Der Senat befindet sich mit seiner hier dargestellten Rechtsauffassung im Einklang mit der weit überwiegenden Meinung in der Literatur (vgl. Krauskopf/Knittel, 119. EL Juni 2023, SGB V § 275d Rn. 15; Böhland in: Remmert/Gokel, GKV-Kommentar SGB V, 62. Lieferung, 9/2023, 6. Vereinbarungs- und Abrechnungsausschluss, Rn. 28; Becker/Kingreen/Seifert, 8. Aufl. 2022, SGB V § 275d Rn. 6; BeckOK KHR/Gerlach, 5. Ed. 01.09.2023, SGB V § 275d Rn. 5 a.E., 16, 21; a.A. wohl BeckOK SozR/Heberlein, 70. Ed. 1.9.2023, SGB V § 275d Rn. 13).

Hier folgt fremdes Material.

/-- The work of FILL EMPTY (R225). -/
def fillEmptyWork (_ : Job) (c : Cmd) : EngM Unit := do
  let fmt := bits (c.word 6) 5 2
  require (decide (fmt ≤ 7) || fmt == 15)
  let l ← fillSetup c 65536
  l.forM fun p => sealFrame (p.1 / 65536) { fmt := fmt, empty := true, rows := 0, tensorId := 0, step := 0 } []

/-- FILL EMPTY (R228). -/
def execFillEmpty (cmd : Nat) (s : State) : Host.Outcome State Fault Refusal :=
  .next (engineRow 6 0x04 cmd (fun c => bits (c.word 6) 1 0 == 2) Phys.none fillEmptyWork s)

/-! ## SCRUB (R239) -/

/-- The figures of the summary record. -/
structure Scrubbed where
  /-- LINES_READ. -/
  lines : Nat
  /-- LINES_UNWRITTEN. -/
  unwritten : Nat
  /-- CE_WORDS. -/
  ce : Nat
  /-- UE_WORDS. -/
  ue : Nat
  /-- TILE_FAILS. -/
  fails : Nat
  /-- REPAIRED. -/
  repaired : Nat
  /-- UNREPAIRED. -/
  unrepaired : Nat
  /-- SHADOW_FRAMES. -/
  shadows : Nat
  /-- FIRST_BAD_DVA. -/
  firstBad : Nat
  deriving DecidableEq, Repr

/-- Nothing checked yet. -/
def Scrubbed.start : Scrubbed where
  lines := 0
  unwritten := 0
  ce := 0
  ue := 0
  fails := 0
  repaired := 0
  unrepaired := 0
  shadows := 0
  firstBad := 2 ^ 64 - 1

/-- The 64 bytes of the record. -/
def Scrubbed.bytes (r : Scrubbed) (frames elapsed : Nat) : List Byte :=
  leBytes 8 frames ++ leBytes 8 r.lines ++ leBytes 8 r.unwritten ++ leBytes 4 r.ce ++ leBytes 4 r.ue ++ leBytes 4 r.fails
    ++ leBytes 4 r.repaired ++ leBytes 4 r.unrepaired ++ leBytes 4 r.shadows ++ leBytes 8 r.firstBad ++ leBytes 8 elapsed

/-- Lines of a frame whose valid bit is set; a frame in T2 has no valid bits and is read whole. -/
def validLines (m : Mem) (f : Nat) : Nat :=
  match tierOf m f with
  | 0 | 1 => (m.lines.filter fun l => l / 1024 == f).length
  | 2 => 1024
  | _ => 0

/-- Error words of a frame's copy that a read meets: those of its header, and of lines whose valid bit is set. -/
def errWords (m : Mem) (f : Nat) : List (Nat × Bool × Nat) :=
  if tierOf m f ≤ 1 then m.badWords.filter fun b => wordOf f b.1 && (decide (2 ^ 49 ≤ b.1) || lineValid m b.1) else []

/-- Error words of a frame's T1 shadow. -/
def shadowErrs (m : Mem) (f : Nat) : List (Nat × Bool × Nat) :=
  m.badWords.filter fun b => shadowWordOf f b.1 && (decide (2 ^ 49 ≤ b.1 - 2 ^ 50) || m.lines.contains ((b.1 - 2 ^ 50) / 8 + 2 ^ 46))

/-- The counts and fault events of the words a read met (R234, R431). -/
def noteWords (t : Nat) (ws : List (Nat × Bool × Nat)) : EngM Unit := do
  modMem fun m => { m with ce := satAdd 32 m.ce (ws.filter fun b => !b.2.1).length }
  ws.forM fun b => noteEvent (eccKind t) b.2.2 b.2.1

/-- Single-bit errors of a list of words are rewritten (R239). -/
def rewriteWords (ws : List (Nat × Bool × Nat)) : EngM Unit :=
  modMem fun m => { m with badWords := m.badWords.filter fun b => b.2.1 || !(ws.any fun c => c.1 == b.1) }

/-- A refetch under SCRUB, which never faults: whether it repaired the frame (R237, R239). -/
def scrubRefetch (f : Nat) : EngM Bool := tryCatch (do refetch f; return true) fun _ => return false

/-- The T1 shadow of a frame is refetched from its T2 shadow: whether that repaired it (R237, R239). -/
def shadowRefetch (f : Nat) : EngM Bool := do
  let x := frameOf (← getMem) f
  let low := x.t2Copy == 1
  let (l, lost) ← if low then flashUnits (65536 * f) 65536 f else pure ([], false)
  noteFetch l lost
  if low && !x.t2Bad && !lost then do
    modMem fun m => setFrame { m with refetchOk := satAdd 16 m.refetchOk 1, badWords := m.badWords.filter fun b => !shadowWordOf f b.1 } f
      { x with t1Bad := false }
    return true
  else do
    modMem fun m => { m with refetchFail := satAdd 16 m.refetchFail 1 }
    return false

/-- A frame's figures enter the summary; left are the errors left in place. -/
def Scrubbed.add (r : Scrubbed) (f lines ones twos fails repaired left shadows : Nat) : Scrubbed where
  lines := r.lines + lines
  unwritten := r.unwritten + (1024 - lines)
  ce := r.ce + ones
  ue := r.ue + twos
  fails := r.fails + fails
  repaired := r.repaired + repaired
  unrepaired := r.unrepaired + left
  shadows := r.shadows + shadows
  firstBad := if r.firstBad = 2 ^ 64 - 1 ∧ 0 < left then 65536 * f else r.firstBad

Die Kostenentscheidung beruht auf § 197a Abs. 1 Satz 1 SGG i.V.m. § 154 Abs. 2 Verwaltungsgerichtsordnung (VwGO).
Die Revision war nicht zuzulassen, da Gründe hierfür (vgl. § 160 Abs. 2 SGG) nicht vorliegen. Dabei berücksichtigt der Senat auch, dass sich der Rechtsstreit und die hierfür maßgeblichen Rechtsvorschriften nur auf das Jahr 2022 beziehen und insoweit nur die Vergangenheit betreffen. Für die Jahre ab 2023 stellen sich obige Rechtsfragen im Ergebnis nicht.
Die endgültige Festsetzung des Streitwerts beruht auf § 197a Abs. 1 Satz 1 SGG i.V.m. § 63 Abs. 2 Satz 1, § 52 Abs. 1 und 3 Satz 1, § 47 Abs. 1 Gerichtskostengesetz (GKG).